--- DATASET CONTENT ---

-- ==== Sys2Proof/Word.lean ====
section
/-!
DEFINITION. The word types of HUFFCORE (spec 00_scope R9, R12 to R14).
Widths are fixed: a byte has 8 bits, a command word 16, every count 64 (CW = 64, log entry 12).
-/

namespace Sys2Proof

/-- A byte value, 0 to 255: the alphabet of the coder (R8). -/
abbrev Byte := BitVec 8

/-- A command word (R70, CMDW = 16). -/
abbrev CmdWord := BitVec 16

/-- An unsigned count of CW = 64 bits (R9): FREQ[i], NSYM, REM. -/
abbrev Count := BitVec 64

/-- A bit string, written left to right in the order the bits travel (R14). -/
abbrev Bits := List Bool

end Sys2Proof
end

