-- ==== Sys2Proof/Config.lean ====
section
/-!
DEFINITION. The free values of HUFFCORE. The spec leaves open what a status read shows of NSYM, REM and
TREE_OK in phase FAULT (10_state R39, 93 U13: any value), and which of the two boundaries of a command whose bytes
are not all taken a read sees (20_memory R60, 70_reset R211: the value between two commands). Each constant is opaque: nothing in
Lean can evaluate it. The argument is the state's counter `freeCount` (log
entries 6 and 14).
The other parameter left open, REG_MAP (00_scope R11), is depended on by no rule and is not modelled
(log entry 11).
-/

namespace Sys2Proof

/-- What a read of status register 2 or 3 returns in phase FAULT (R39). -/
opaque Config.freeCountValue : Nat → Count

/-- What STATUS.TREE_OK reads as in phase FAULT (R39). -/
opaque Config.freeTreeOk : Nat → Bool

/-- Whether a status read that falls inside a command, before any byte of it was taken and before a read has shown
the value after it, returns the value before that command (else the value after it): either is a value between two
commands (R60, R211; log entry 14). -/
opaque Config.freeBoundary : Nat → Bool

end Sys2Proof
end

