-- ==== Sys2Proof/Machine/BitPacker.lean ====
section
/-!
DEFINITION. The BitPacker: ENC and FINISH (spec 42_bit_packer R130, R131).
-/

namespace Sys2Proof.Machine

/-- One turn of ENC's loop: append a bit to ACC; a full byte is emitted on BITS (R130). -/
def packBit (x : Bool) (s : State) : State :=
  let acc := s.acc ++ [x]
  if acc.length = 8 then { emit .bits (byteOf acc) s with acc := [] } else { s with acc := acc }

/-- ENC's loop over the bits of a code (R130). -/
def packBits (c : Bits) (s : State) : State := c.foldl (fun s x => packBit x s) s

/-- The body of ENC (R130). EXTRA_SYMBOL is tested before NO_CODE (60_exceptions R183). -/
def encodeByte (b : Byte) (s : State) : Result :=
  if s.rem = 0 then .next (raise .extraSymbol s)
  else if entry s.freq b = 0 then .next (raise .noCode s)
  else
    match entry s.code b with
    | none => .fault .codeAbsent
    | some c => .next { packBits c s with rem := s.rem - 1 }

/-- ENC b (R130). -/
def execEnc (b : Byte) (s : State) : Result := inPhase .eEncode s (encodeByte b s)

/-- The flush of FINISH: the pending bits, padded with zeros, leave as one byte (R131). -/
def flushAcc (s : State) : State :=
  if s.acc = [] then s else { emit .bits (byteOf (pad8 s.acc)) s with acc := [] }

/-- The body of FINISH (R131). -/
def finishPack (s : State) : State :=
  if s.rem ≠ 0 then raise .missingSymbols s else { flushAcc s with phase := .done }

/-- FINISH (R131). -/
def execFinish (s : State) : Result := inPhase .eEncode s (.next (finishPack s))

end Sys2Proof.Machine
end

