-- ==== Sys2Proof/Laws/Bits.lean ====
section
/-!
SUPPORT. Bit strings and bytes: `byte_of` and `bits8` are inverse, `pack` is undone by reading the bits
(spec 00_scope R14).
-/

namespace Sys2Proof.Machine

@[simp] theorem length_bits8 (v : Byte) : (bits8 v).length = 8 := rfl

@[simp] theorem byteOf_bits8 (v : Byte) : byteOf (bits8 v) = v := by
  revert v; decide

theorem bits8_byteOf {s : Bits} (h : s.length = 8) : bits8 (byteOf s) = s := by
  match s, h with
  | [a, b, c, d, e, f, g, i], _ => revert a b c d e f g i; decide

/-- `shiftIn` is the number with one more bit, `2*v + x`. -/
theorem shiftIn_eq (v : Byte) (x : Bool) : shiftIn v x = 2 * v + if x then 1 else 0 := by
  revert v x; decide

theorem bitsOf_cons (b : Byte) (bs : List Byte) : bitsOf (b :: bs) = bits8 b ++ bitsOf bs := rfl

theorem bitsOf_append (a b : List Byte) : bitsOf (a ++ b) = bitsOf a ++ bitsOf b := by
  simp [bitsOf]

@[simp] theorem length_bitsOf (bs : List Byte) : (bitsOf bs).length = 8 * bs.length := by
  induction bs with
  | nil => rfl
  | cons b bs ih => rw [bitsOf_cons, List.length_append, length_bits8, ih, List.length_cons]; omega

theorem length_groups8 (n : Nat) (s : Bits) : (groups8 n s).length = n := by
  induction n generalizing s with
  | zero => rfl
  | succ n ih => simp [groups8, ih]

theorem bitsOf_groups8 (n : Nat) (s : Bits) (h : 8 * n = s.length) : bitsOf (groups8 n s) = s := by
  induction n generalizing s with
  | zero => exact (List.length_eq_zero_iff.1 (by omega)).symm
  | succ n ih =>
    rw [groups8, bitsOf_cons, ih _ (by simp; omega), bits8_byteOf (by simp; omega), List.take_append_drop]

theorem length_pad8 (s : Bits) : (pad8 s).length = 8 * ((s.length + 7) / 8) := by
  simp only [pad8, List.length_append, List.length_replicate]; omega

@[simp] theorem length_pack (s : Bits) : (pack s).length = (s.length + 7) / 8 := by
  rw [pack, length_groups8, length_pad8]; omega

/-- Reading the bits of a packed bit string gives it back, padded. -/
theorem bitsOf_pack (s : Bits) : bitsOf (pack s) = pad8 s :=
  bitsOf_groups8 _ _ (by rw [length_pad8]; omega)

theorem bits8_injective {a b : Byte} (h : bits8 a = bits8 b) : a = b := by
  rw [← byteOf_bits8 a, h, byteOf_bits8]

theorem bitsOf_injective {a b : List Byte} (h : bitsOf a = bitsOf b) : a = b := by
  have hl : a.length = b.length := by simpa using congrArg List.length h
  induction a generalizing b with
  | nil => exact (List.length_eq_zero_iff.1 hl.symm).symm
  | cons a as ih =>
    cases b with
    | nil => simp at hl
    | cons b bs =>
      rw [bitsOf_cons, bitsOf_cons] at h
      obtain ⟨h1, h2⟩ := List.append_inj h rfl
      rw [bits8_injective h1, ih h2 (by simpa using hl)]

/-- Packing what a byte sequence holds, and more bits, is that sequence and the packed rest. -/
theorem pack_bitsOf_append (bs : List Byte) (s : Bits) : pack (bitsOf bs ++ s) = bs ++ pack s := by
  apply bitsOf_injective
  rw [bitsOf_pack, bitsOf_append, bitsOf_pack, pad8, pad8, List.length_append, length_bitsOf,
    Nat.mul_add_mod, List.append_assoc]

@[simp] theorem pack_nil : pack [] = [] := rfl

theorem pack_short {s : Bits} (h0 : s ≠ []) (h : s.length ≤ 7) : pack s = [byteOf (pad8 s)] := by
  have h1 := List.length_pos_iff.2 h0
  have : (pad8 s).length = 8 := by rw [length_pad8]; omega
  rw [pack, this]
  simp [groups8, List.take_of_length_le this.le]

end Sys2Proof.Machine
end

---

● **WHAT IS BEING ASKED**
Retype only the lines above between the line with "rw [pack, length_groups8, length_pad8];" and the line with "packed rest. -/", counting those two lines as well, and keep every character as it is.

● **RESPONSE**
  rw [pack, length_groups8, length_pad8]; omega

/-- Reading the bits of a packed bit string gives it back, padded. -/
theorem bitsOf_pack (s : Bits) : bitsOf (pack s) = pad8 s :=
  bitsOf_groups8 _ _ (by rw [length_pad8]; omega)

theorem bits8_injective {a b : Byte} (h : bits8 a = bits8 b) : a = b := by
  rw [← byteOf_bits8 a, h, byteOf_bits8]

theorem bitsOf_injective {a b : List Byte} (h : bitsOf a = bitsOf b) : a = b := by
  have hl : a.length = b.length := by simpa using congrArg List.length h
  induction a generalizing b with
  | nil => exact (List.length_eq_zero_iff.1 hl.symm).symm
  | cons a as ih =>
    cases b with
    | nil => simp at hl
    | cons b bs =>
      rw [bitsOf_cons, bitsOf_cons] at h
      obtain ⟨h1, h2⟩ := List.append_inj h rfl
      rw [bits8_injective h1, ih h2 (by simpa using hl)]

/-- Packing what a byte sequence holds, and more bits, is that sequence and the packed rest. -/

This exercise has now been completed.